A: The US state is acting as the gendarme for global capitalism at a time when global capitalism is in deep crisis. It is the core institution in what I have referred to as the transnational state, and in my view it represents at this time the interests of transnational capital, of a transnational capitalist class.
The United States has committed successive war crimes and crimes against humanity in recent years. However, let us recall that this is the continuation of a long historical pattern, what we used to call imperialism, and some still do refer to as imperialism. The United States as a country was born on the basis of the slavery of Africans and other peoples and genocide against the native populations of North America.

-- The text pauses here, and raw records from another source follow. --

-- ==== Sys2Proof/Machine/Special.lean ====
section
/-! DEFINITION. The special registers: reading, writing, access by mode and the workspace invariant
(02 R35 to R40, 04 R103). -/

namespace Sys2Proof.Machine

/-- What a core reads of its surroundings: its numbers and the counters (02 R36, 00 R4, R5). -/
structure Ident where
  core : Nat
  site : Nat
  clus : Nat
  time : Nat
  cyc : Nat
  xcyc : Nat
  deriving DecidableEq, Repr

/-- The workspace invariant of 02 R35 on values of s.wp, s.twp, s.wsz and s.xb. -/
def workspaceOk (wp twp wsz xb : Nat) : Bool :=
  let size := 8 * (if wsz < 324 then 324 else wsz)
  decide (xb ≤ wp) && decide (xb ≤ twp) && decide (wp + size ≤ localSize) && decide (twp + size ≤ localSize)
    && decide (64 ≤ wsz) && decide (wsz ≤ 2047)

/-- A special register as rds returns it (02 R36). -/
def Core.special (c : Core) (id : Ident) (n : BitVec 12) : DWord :=
  match n.toNat with
  | 0x000 => c.sp.wp
  | 0x001 => c.sp.wsz
  | 0x002 => c.sp.ix
  | 0x003 => c.sp.xb
  | 0x004 => c.pc.setWidth 64
  | 0x005 => c.sp.psw
  | 0x006 => c.sp.epsw
  | 0x007 => c.sp.epc
  | 0x008 => c.sp.ebr
  | 0x009 => c.sp.cause
  | 0x00A => c.sp.eval
  | 0x00B => c.sp.tvec
  | 0x00C => c.sp.twp
  | 0x00D => c.sp.ewp
  | 0x00E => c.sp.ovl
  | 0x010 => c.sp.own
  | 0x011 => c.sp.vd
  | 0x020 => c.sp.fcsr
  | 0x030 => BitVec.ofNat 64 id.core
  | 0x031 => BitVec.ofNat 64 id.site
  | 0x032 => BitVec.ofNat 64 id.clus
  | 0x033 => c.sp.thr
  | 0x034 => c.sp.stch
  | 0x040 => c.sp.ss
  | 0x041 => BitVec.ofNat 64 id.xcyc
  | 0x042 => c.sp.gang
  | 0x050 => BitVec.ofNat 64 id.time
  | 0x051 => BitVec.ofNat 64 id.cyc
  | _ => 0

/-- The writable bits of a special register: reserved bits are dropped (02 R37, R38 to R40; 04 R103). -/
def specialMask (n : Nat) : DWord :=
  match n with
  | 0x000 => 0x3FFC0
  | 0x001 => 0x7FF
  | 0x003 => 0x7FFC0
  | 0x005 => 0x7
  | 0x006 => 0xF
  | 0x007 => 0x3FFFF
  | 0x008 => 0x3FFFF
  | 0x009 => 0x1FF
  | 0x00B => 0x3FFFC
  | 0x00C => 0x3FFC0
  | 0x00D => 0x3FFC0
  | 0x00E => 0x3FFFD
  | 0x010 => 0xFFFFF
  | 0x020 => 0x71F1F
  | _ => 0xFFFFFFFFFFFFFFFF

/-- The value that the register would hold: written bits from x, the R fields of s.psw and s.epsw as they stand
(02 R37, R38). -/
def Core.specialValue (c : Core) (n : Nat) (x : DWord) : DWord :=
  match n with
  | 0x005 => (x &&& 0x7) ||| (c.sp.psw &&& 0xF8)
  | 0x006 => (x &&& 0xF) ||| (c.sp.epsw &&& 0xF0)
  | _ => x &&& specialMask n

/-- The register set to a value already masked. -/
def Core.putSpecial (c : Core) (n : Nat) (v : DWord) : Core :=
  match n with
  | 0x000 => { c with sp := { c.sp with wp := v } }
  | 0x001 => { c with sp := { c.sp with wsz := v } }
  | 0x002 => { c with sp := { c.sp with ix := v } }
  | 0x003 => { c with sp := { c.sp with xb := v } }
  | 0x005 => { c with sp := { c.sp with psw := v } }
  | 0x006 => { c with sp := { c.sp with epsw := v } }
  | 0x007 => { c with sp := { c.sp with epc := v } }
  | 0x008 => { c with sp := { c.sp with ebr := v } }
  | 0x009 => { c with sp := { c.sp with cause := v } }
  | 0x00A => { c with sp := { c.sp with eval := v } }
  | 0x00B => { c with sp := { c.sp with tvec := v } }
  | 0x00C => { c with sp := { c.sp with twp := v } }
  | 0x00D => { c with sp := { c.sp with ewp := v } }
  | 0x00E => { c with sp := { c.sp with ovl := v } }
  | 0x010 => { c with sp := { c.sp with own := v } }
  | 0x020 => { c with sp := { c.sp with fcsr := v } }
  | 0x033 => { c with sp := { c.sp with thr := v } }
  | _ => c

/-- The lowest mode that may read a register: S for 0x006 to 0x00E (02 R36). -/
def readMode (n : BitVec 12) : Nat := if decide (0x006 ≤ n.toNat) && decide (n.toNat ≤ 0x00E) then 1 else 0

/-- The lowest mode that may write a register: U for s.wp, s.wsz, s.ix and s.fcsr, else S (02 R36). -/
def writeMode (n : BitVec 12) : Nat := if decide (n.toNat ≤ 0x002) || n == 0x020 then 0 else 1

/-- The invariant of 02 R35 with one register given a new value. -/
def Core.invariantWith (c : Core) (n : Nat) (v : DWord) : Bool :=
  let pick (k : Nat) (old : DWord) : Nat := if n = k then v.toNat else old.toNat
  workspaceOk (pick 0x000 c.sp.wp) (pick 0x00C c.sp.twp) (pick 0x001 c.sp.wsz) (pick 0x003 c.sp.xb)

/-- SetSpecial of 01 R29 with the causes of 02 R35 and R38; the register numbers and the mode have been checked.  Flags not
yet known are ORed into a new s.fcsr (04 R107). -/
def Core.setSpecial (c : Core) (n : BitVec 12) (x : DWord) : Except Exc Core :=
  let k := n.toNat
  let v := c.specialValue k x
  if k = 0x000 ∨ k = 0x001 ∨ k = 0x003 ∨ k = 0x00C then
    if c.invariantWith k v then .ok (c.putSpecial k v) else .error ⟨cLOCAL_RANGE, v⟩
  else if k = 0x005 ∨ k = 0x006 then
    if v.toNat % 4 = 2 then .error ⟨cILLEGAL_FIELD, v⟩
    else if v.toNat % 4 = 3 ∧ c.mode = 1 then .error ⟨cPRIVILEGE, 0⟩
    else .ok (c.putSpecial k v)
  else if k = 0x020 then .ok (c.putSpecial k (v ||| c.lateFlags.setWidth 64))
  else .ok (c.putSpecial k v)

/-- rds (05 R130): of s.fcsr, it waits until every flag is known (04 R107). -/
def bodyRds (id : Ident) (d : GOp) (n : BitVec 12) (c : Core) : CoreRes :=
  .done ({ c with late := if n = 0x020 then [] else c.late }.wg .D d (c.special id n) 1)

/-- wrs (05 R130). -/
def bodyWrs (a : GOp) (n : BitVec 12) (c : Core) : CoreRes :=
  match c.setSpecial n (c.rg .A a) with
  | .error e => .trap c e.cause e.eval
  | .ok c' => .done c'

end Sys2Proof.Machine
end

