-- ==== Sys2Proof/Machine/Integer.lean ====
section
/-! DEFINITION. The meanings of the integer families: INT, MULDIV, the immediate majors and INTX (05 R117 to R124,
06 R146). -/

namespace Sys2Proof.Machine

/-- A scalar source and a scalar destination. -/
def rd (f : Fld) (o : GOp) : Use := ⟨f, .g o, true⟩
def wr (f : Fld) (o : GOp) : Use := ⟨f, .g o, false⟩

/-- An INT function of two registers; len is the length of the form. -/
def intBin (len f : Nat) (d a b : GOp) (s : State) : Out :=
  s.local_ { uses := [rd .A a, rd .B b, wr .D d] } (Core.advance len)
    (bodyWrite d 1 (fun c => intFn f (c.rg .A a) (c.rg .B b)))

/-- An INT function of one register. -/
def intUn (len f : Nat) (d a : GOp) (s : State) : Out :=
  s.local_ { uses := [rd .A a, wr .D d] } (Core.advance len) (bodyWrite d 1 (fun c => intFn f (c.rg .A a) 0))

/-- An INT function of a register and a literal or an immediate. -/
def intLit (len f : Nat) (d a : GOp) (lit : DWord) (s : State) : Out :=
  s.local_ { uses := [rd .A a, wr .D d] } (Core.advance len) (bodyWrite d 1 (fun c => intFn f (c.rg .A a) lit))

/-- A MULDIV function of two registers. -/
def mdBin (len f : Nat) (d a b : GOp) (s : State) : Out :=
  s.local_ { uses := [rd .A a, rd .B b, wr .D d] } (Core.advance len)
    (bodyWrite d (mulDivLat f) (fun c => mulDivFn f (c.rg .A a) (c.rg .B b)))

/-- A MULDIV function of a register and a literal. -/
def mdLit (len f : Nat) (d a : GOp) (lit : DWord) (s : State) : Out :=
  s.local_ { uses := [rd .A a, wr .D d] } (Core.advance len)
    (bodyWrite d (mulDivLat f) (fun c => mulDivFn f (c.rg .A a) lit))

/-- li. -/
def loadImm (len : Nat) (d : GOp) (x : DWord) (s : State) : Out :=
  s.local_ { uses := [wr .D d] } (Core.advance len) (bodyWrite d 1 (fun _ => x))

/-- R120: Writes the 64-bit sum of two g registers. -/
def execAdd (d a b : Reg) (s : State) : Out := intBin 4 0 (fix d) (fix a) (fix b) s

/-- R120: Writes the 64-bit difference of two g registers. -/
def execSub (d a b : Reg) (s : State) : Out := intBin 4 1 (fix d) (fix a) (fix b) s

/-- R120: Writes the sign-extended 32-bit sum. -/
def execAddW (d a b : Reg) (s : State) : Out := intBin 4 2 (fix d) (fix a) (fix b) s

/-- R120: Writes the sign-extended 32-bit difference. -/
def execSubW (d a b : Reg) (s : State) : Out := intBin 4 3 (fix d) (fix a) (fix b) s

/-- R120: Writes the bitwise and. -/
def execAnd (d a b : Reg) (s : State) : Out := intBin 4 4 (fix d) (fix a) (fix b) s

/-- R120: Writes the bitwise or. -/
def execOr (d a b : Reg) (s : State) : Out := intBin 4 5 (fix d) (fix a) (fix b) s

/-- R120: Writes the bitwise exclusive or. -/
def execXor (d a b : Reg) (s : State) : Out := intBin 4 6 (fix d) (fix a) (fix b) s

/-- R120: Writes a and not b. -/
def execAndn (d a b : Reg) (s : State) : Out := intBin 4 7 (fix d) (fix a) (fix b) s

/-- R120: Shifts left by b[5:0]. -/
def execShl (d a b : Reg) (s : State) : Out := intBin 4 8 (fix d) (fix a) (fix b) s

/-- R120: Shifts right logically by b[5:0]. -/
def execShr (d a b : Reg) (s : State) : Out := intBin 4 9 (fix d) (fix a) (fix b) s

/-- R120: Shifts right arithmetically by b[5:0]. -/
def execSar (d a b : Reg) (s : State) : Out := intBin 4 10 (fix d) (fix a) (fix b) s

/-- R120: Shifts the low word left, sign-extended. -/
def execShlW (d a b : Reg) (s : State) : Out := intBin 4 11 (fix d) (fix a) (fix b) s

/-- R120: Shifts the low word right logically, sign-extended. -/
def execShrW (d a b : Reg) (s : State) : Out := intBin 4 12 (fix d) (fix a) (fix b) s

/-- R120: Shifts the low word right arithmetically. -/
def execSarW (d a b : Reg) (s : State) : Out := intBin 4 13 (fix d) (fix a) (fix b) s

/-- R120: Writes 1 when a < b signed. -/
def execSlt (d a b : Reg) (s : State) : Out := intBin 4 14 (fix d) (fix a) (fix b) s

/-- R120: Writes 1 when a < b unsigned. -/
def execSltn (d a b : Reg) (s : State) : Out := intBin 4 15 (fix d) (fix a) (fix b) s

/-- R120: Writes the signed minimum. -/
def execMin (d a b : Reg) (s : State) : Out := intBin 4 16 (fix d) (fix a) (fix b) s

/-- R120: Writes the signed maximum. -/
def execMax (d a b : Reg) (s : State) : Out := intBin 4 17 (fix d) (fix a) (fix b) s

/-- R120: Writes the unsigned minimum. -/
def execMinn (d a b : Reg) (s : State) : Out := intBin 4 18 (fix d) (fix a) (fix b) s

Expansion from the original East Coast colonies began from the very inception of the Republic. Texas was annexed from Mexico in 1836 by white Southern slavers who were seeking to expand cotton plantation based on the slavery of Africans. This expansion continued in 1848 as the United States annexed one half of Mexican territory in a war of aggression justified by “Manifest Destiny”. US rulers then launched extra-territorial expansion, starting with the invasion, occupation, and colonization of Puerto Rico, the Philippines, and Cuba in 1898, and followed by literally hundreds – perhaps thousands – of interventions in the 20th century, including convert operation, the orchestration of coup d’etats, counter-insurgencies, military invasions, occupations, and so forth – throughout Latin America, Africa, the Middle East, and Asia, but also in Southern and Eastern Europe. US intervention abroad in the 20th century – the forging of a US empire – claimed tens of millions of victims, inflicted untold suffering, and set back the aspirations of freedom and democracy in dozens of countries – yet US rulers had the arrogance and cynicism to claim that its aggression against the world’s people was in the name of freedom and democracy.

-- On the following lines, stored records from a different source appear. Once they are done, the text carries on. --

-- ==== Sys2Proof/Machine/Converter.lean ====
section
/-! DEFINITION. The format converter: issue, elements and block scaling (14 R349 to R356). -/

namespace Sys2Proof.Machine

/-- The bytes that hold w bits at bit position b above address a: an access of w / 8 bytes, or single bytes (04 R111,
R112). -/
def bitSpan (a : Int) (b w : Nat) : List (Int × Nat) :=
  if 8 ≤ w then [(a + (b / 8 : Nat), w / 8)]
  else (List.range ((b % 8 + w + 7) / 8)).map (fun i => (a + (b / 8 + i : Nat), 1))

/-- w bits at bit position b above address a. -/
def Core.bitsAt (c : Core) (a b w : Nat) : Nat := memRead c.loc (a + b / 8) ((b % 8 + w + 7) / 8) / 2 ^ (b % 8) % 2 ^ w

/-- w bits written at bit position b above address a, the other bits of their bytes kept. -/
def Core.putBits (c : Core) (a b w v : Nat) : Core :=
  let n := (b % 8 + w + 7) / 8
  let old := memRead c.loc (a + b / 8) n
  let sh := b % 8
  c.pokeLocal (a + b / 8) n (old % 2 ^ sh + v % 2 ^ w * 2 ^ sh + old / 2 ^ (sh + w) * 2 ^ (sh + w))

/-- The source row of a command, and the bit position of an element in it (14 R350, R351). -/
def convSrcRow (x : Cmd) (m : Nat) : Int := x.src.toInt + (m * descSp (wordsNum x.blk) : Nat)
def convSrcBit (x : Cmd) (n : Nat) : Nat :=
  let d := wordsNum x.blk
  (if convSrcRecord x.sub then 8 * scaleBytes (descN d) else 0) + n * convSrcWidth x.sub d x.t2

/-- The same of the destination. -/
def convDstRow (x : Cmd) (r : Nat) : Int := x.dst.toInt + (r * descDp (wordsNum x.blk) : Nat)
def convDstBit (x : Cmd) (e : Nat) : Nat :=
  let d := wordsNum x.blk
  (if convDstRecord x.sub then 8 * scaleBytes (convCols x.sub d) else 0) + e * convDstWidth x.sub d x.t1

/-- The source elements, row and column, that element e of destination row r depends on: its block for quant and
retile. -/
def convNeeds (x : Cmd) (r e : Nat) : List (Nat × Nat) :=
  let d := wordsNum x.blk
  let es := if convDstRecord x.sub then (List.range 32).map (fun i => e / 32 * 32 + i) else [e]
  es.map (fun e => if convTransposed x.sub d then (e, r) else (r, e))

/-- The local reads of a source element: its bits, and the scale byte of its block. -/
def convReads (x : Cmd) (p : Nat × Nat) : List (Int × Nat × Bool) :=
  let d := wordsNum x.blk
  ((if convSrcRecord x.sub then [(convSrcRow x p.1 + (p.2 / 32 : Nat), 1)] else [])
    ++ bitSpan (convSrcRow x p.1) (convSrcBit x p.2) (convSrcWidth x.sub d x.t2) : List (Int × Nat)).map (fun q => (q.1, q.2, false))

/-- The local writes of an element: the scale byte with the first of a block, and its bits. -/
def convWrites (x : Cmd) (r e : Nat) : List (Int × Nat × Bool) :=
  let d := wordsNum x.blk
  ((if convDstRecord x.sub && e % 32 == 0 then [(convDstRow x r + (e / 32 : Nat), 1)] else [])
    ++ bitSpan (convDstRow x r) (convDstBit x e) (convDstWidth x.sub d x.t1) : List (Int × Nat)).map (fun q => (q.1, q.2, true))

/-- The bits of a source element and the scale byte of its block, 0 when its side has none. -/
def Core.convRead (c : Core) (x : Cmd) (p : Nat × Nat) : Nat × Nat :=
  (c.bitsAt (convSrcRow x p.1).toNat (convSrcBit x p.2) (convSrcWidth x.sub (wordsNum x.blk) x.t2),
    if convSrcRecord x.sub then c.bitsAt ((convSrcRow x p.1).toNat + p.2 / 32) 0 8 else 0)

/-- The value of a source element, scaled when its side is block-scaled (04 R108 to R110, 14 R354). -/
def convValue (x : Cmd) (r : Nat × Nat) : FV :=
  if convSrcRecord x.sub then
    let v := if descQ4 (wordsNum x.blk) then nibbleValue (r.2 / 64) r.1 else fp (BitVec.ofNat 4 x.t2) (BitVec.ofNat 64 r.1)
    if r.2 % 64 = 63 then .nan false else v.scale (r.2 % 64)
  else fp (BitVec.ofNat 4 x.t2) (BitVec.ofNat 64 r.1)

/-- emax of an element type (14 R353). -/
def quantEmax (q4 : Bool) (q4t t1 : Nat) : Int :=
  if q4 then (if q4t ≤ 1 then 2 else 3)
  else
    match t1 with
    | 12 => 8
    | 13 => 15
    | 14 => 4
    | _ => 2

/-- The larger of two magnitudes. -/
def magMax (x y : Nat × Int) : Nat × Int :=
  let e := min x.2 y.2
  if x.1 * 2 ^ (x.2 - e).toNat ≤ y.1 * 2 ^ (y.2 - e).toNat then y else x

/-- The largest magnitude of a block, or none when it holds a NaN or an infinity. -/
def blockMax : List FV → Option (Nat × Int)
  | [] => some (0, 0)
  | .fin _ m e :: t => (blockMax t).map (fun y => if m = 0 then y else if y.1 = 0 then (m, e) else magMax (m, e) y)
  | _ :: _ => none

/-- The scale of a block (14 R353). -/
def quantScale (emax : Int) (vs : List FV) : Nat :=
  match blockMax vs with
  | none => 63
  | some (0, _) => 32
  | some (m, e) =>
    let s := (bitLen m : Int) - 1 + e - emax + 32
    if s < 0 then 0 else if 62 < s then 62 else s.toNat

/-- The magnitude of a 4-bit code in eighths, over the codes 0 to 7, or to 8 for a negative uniform integer (04 R109). -/
def quantMag (ty mag : Nat) : Nat := if ty = 0 then 8 * mag else nibbleEighths ty mag

/-- The 4-bit code nearest to a scaled value (14 R353). -/
def quantNibble (ty : Nat) (rm : RMode) (neg : Bool) (sig : Nat) (exp : Int) : FRes :=
  let top := if ty = 0 && neg then 8 else 7
  let e := min exp (-3)
  let v := sig * 2 ^ (exp - e).toNat
  let unit := 2 ^ (-3 - e).toNat
  let code (m : Nat) : DWord :=
    BitVec.ofNat 64 (if ty = 0 then (if neg then (16 - m) % 16 else m) else (if neg then 8 + m else m))
  if quantMag ty top * unit < v then ⟨code top, flagOFNX⟩
  else
    let lo := ((List.range (top + 1)).filter (fun m => decide (quantMag ty m * unit ≤ v))).foldl max 0
    let d := v - quantMag ty lo * unit
    let gap := (quantMag ty (lo + 1) - quantMag ty lo) * unit
    if d = 0 then ⟨code lo, 0⟩
    else ⟨code (if roundsUp rm neg lo (decide (gap < 2 * d)) (decide (gap = 2 * d)) true then lo + 1 else lo), flagNX⟩

/-- The code of one element of a block with its scale (14 R353). -/
def quantCode (q4 : Bool) (q4t t1 : Nat) (rm : RMode) (sat : Bool) (s : Nat) (v : FV) : FRes :=
  match v with
  | .fin neg m e =>
    if s = 63 then ⟨0, 0⟩
    else if m = 0 then (if q4 then quantNibble q4t rm neg 0 0 else ⟨withSign (fmtOf (BitVec.ofNat 4 t1)) neg 0, 0⟩)
    else if q4 then quantNibble q4t rm neg m (e + 32 - s)
    else roundNonzero (fmtOf (BitVec.ofNat 4 t1)) rm (sat || t1 != 13) neg m (e + 32 - s) false
  | _ => ⟨0, 0⟩

/-- The result of element e of a row from the source elements that it needs: its bits, its scale byte, its flags. -/
def convResult (x : Cmd) (e : Nat) (src : List (Nat × Nat)) : FRes × Nat :=
  let d := wordsNum x.blk
  let t1 : BitVec 4 := BitVec.ofNat 4 x.t1
  let rm : RMode := BitVec.ofNat 3 x.rm
  match x.sub with
  | 0 => (convert t1 (BitVec.ofNat 4 x.t2) rm x.sat (BitVec.ofNat 64 (src.headD (0, 0)).1), 0)
  | 2 => (fpToFp (fmtOf t1) rm false (convValue x (src.headD (0, 0))), 0)
  | _ =>
    let vs := src.map (convValue x)
    let s := quantScale (quantEmax (descQ4 d) (descQ4t d) x.t1) vs
    let z := match blockMax vs with
      | some (0, _) => true
      | _ => false
    let q := quantCode (descQ4 d) (descQ4t d) x.t1 rm x.sat s (if z then .fin false 0 0 else vs.getD (e % 32) (.fin false 0 0))
    (⟨q.bits, if s = 63 then q.flags ||| flagNV else q.flags⟩, (if descQ4 d then descQ4t d * 64 else 0) + s)

/-- An element with its scale byte and the zero bytes after the scales written (14 R351). -/
def Core.convPut (c : Core) (x : Cmd) (r e : Nat) (v : DWord) (sb : Nat) : Core :=
  let d := wordsNum x.blk
  let row := (convDstRow x r).toNat
  let n := convCols x.sub d
  let c1 := if convDstRecord x.sub && e % 32 == 0 then c.pokeLocal (row + e / 32) 1 sb else c
  let c2 :=
    if convDstRecord x.sub && e == 0 then
      (List.range (scaleBytes n - n / 32)).foldl (fun c i => c.pokeLocal (row + n / 32 + i) 1 0) c1
    else c1
  c2.putBits row (convDstBit x e) (convDstWidth x.sub d x.t1) v.toNat

/-- One element of the running converter command (14 R350 to R355); quant and retile read a block once, at the first of its elements
that they produce (log 85). -/
def State.convElement (s : State) (site : Nat) : State :=
  let c := s.core site
  match c.conv.running with
  | none => s
  | some x =>
    let d := wordsNum x.blk
    if convTotal d ≤ x.k then s
    else
      let n := convCols x.sub d
      let r := x.k / n
      let e := x.k % n
      let needs := convNeeds x r e
      match c.elemLocals ((if x.vals.isEmpty then needs.flatMap (convReads x) else []) ++ convWrites x r e) with
      | (c1, some f) => (s.putCore site c1).engFail site 2 f.cause f.eval [e, r, 0, 0, 0] false
      | (c1, none) =>
        let src := if x.vals.isEmpty then needs.map (c1.convRead x) else x.vals
        let res := convResult x e src
        let c2 := c1.convPut x r e res.1.bits res.2
        let g := c2.conv
        let vals := if convDstRecord x.sub && e % 32 != 31 then src else []
        s.putCore site { c2 with
          conv := { g.onHead (fun y => { y with k := y.k + 1, vals := vals }) with
                    wptr := g.wptr + 1, flags := g.flags ||| res.1.flags.toNat } }

/-- The completion of a converter command (14 R342). -/
def State.convComplete (s : State) (site : Nat) : State :=
  match (s.core site).conv.running with
  | none => s
  | some x => if x.k < convTotal (wordsNum x.blk) then s else s.finishCmd site 2

/-- A converter instruction (14 R349, R350), its operands read; a resume without a recorded fault breaks R350 (log 17), and no operand
names a footprint block (log 84). -/
def State.issueConv (s : State) (site sub t1 t2 rm : Nat) (sat : Bool) (term : Nat) (he rs : Bool) (d a b : DWord) : SRes :=
  let c := s.core site
  if c.noPlace 2 false then .wait s .retry
  else
    match c.readBlock b.toInt 16 with
    | (c1, .error e) => .trap (s.putCore site c1) e
    | (c1, .ok blk) =>
      let s1 := s.putCore site c1
      let n := wordsNum blk
      if !descValid sub t1 t2 n || (rs && c.conv.fault.isNone) then .trap s1 ⟨cCONV_FORMAT, b⟩
      else
        let cols := convCols sub n
        let cmd : Cmd :=
          { id := c.cmdId, sub := sub, conv := true, dst := d, src := a,
            word2 := term * 16 + (if he then 4 else 0) + (if rs then 2 else 0), t1 := t1, t2 := t2, rm := rm, sat := sat,
            blk := blk, foot := [], owner := c.owner, vd := c.vdev, mode := c.mode, tvec := c.sp.tvec, tag := none,
            k := if rs then c.resumeAt 2 [cols, convRows sub n] (convTotal n) else 0,
            vals := [], begun := false, stage := .held, edges := [], credit := false, leave := false, moved := 0 }
        .done (s1.onCore site (fun x => x.enqueue 2 rs cmd))

end Sys2Proof.Machine
end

Of course the United States does not hold a monopoly on such expansionism and interventionism in the modern era of capitalism. Over the past two centuries, and even earlier, England, France, Spain and other European powers were carving out their own colonial empires, unleashing unfathomable brutality and suffering. The culprit here, beyond a particular nation-state, is an outwardly expanding capitalism involving imperialism and colonialism. The United States stands out because it became the dominant world power in the wake of World War II and set about to construct a truly global empire, the likes of which the world had not previously seen.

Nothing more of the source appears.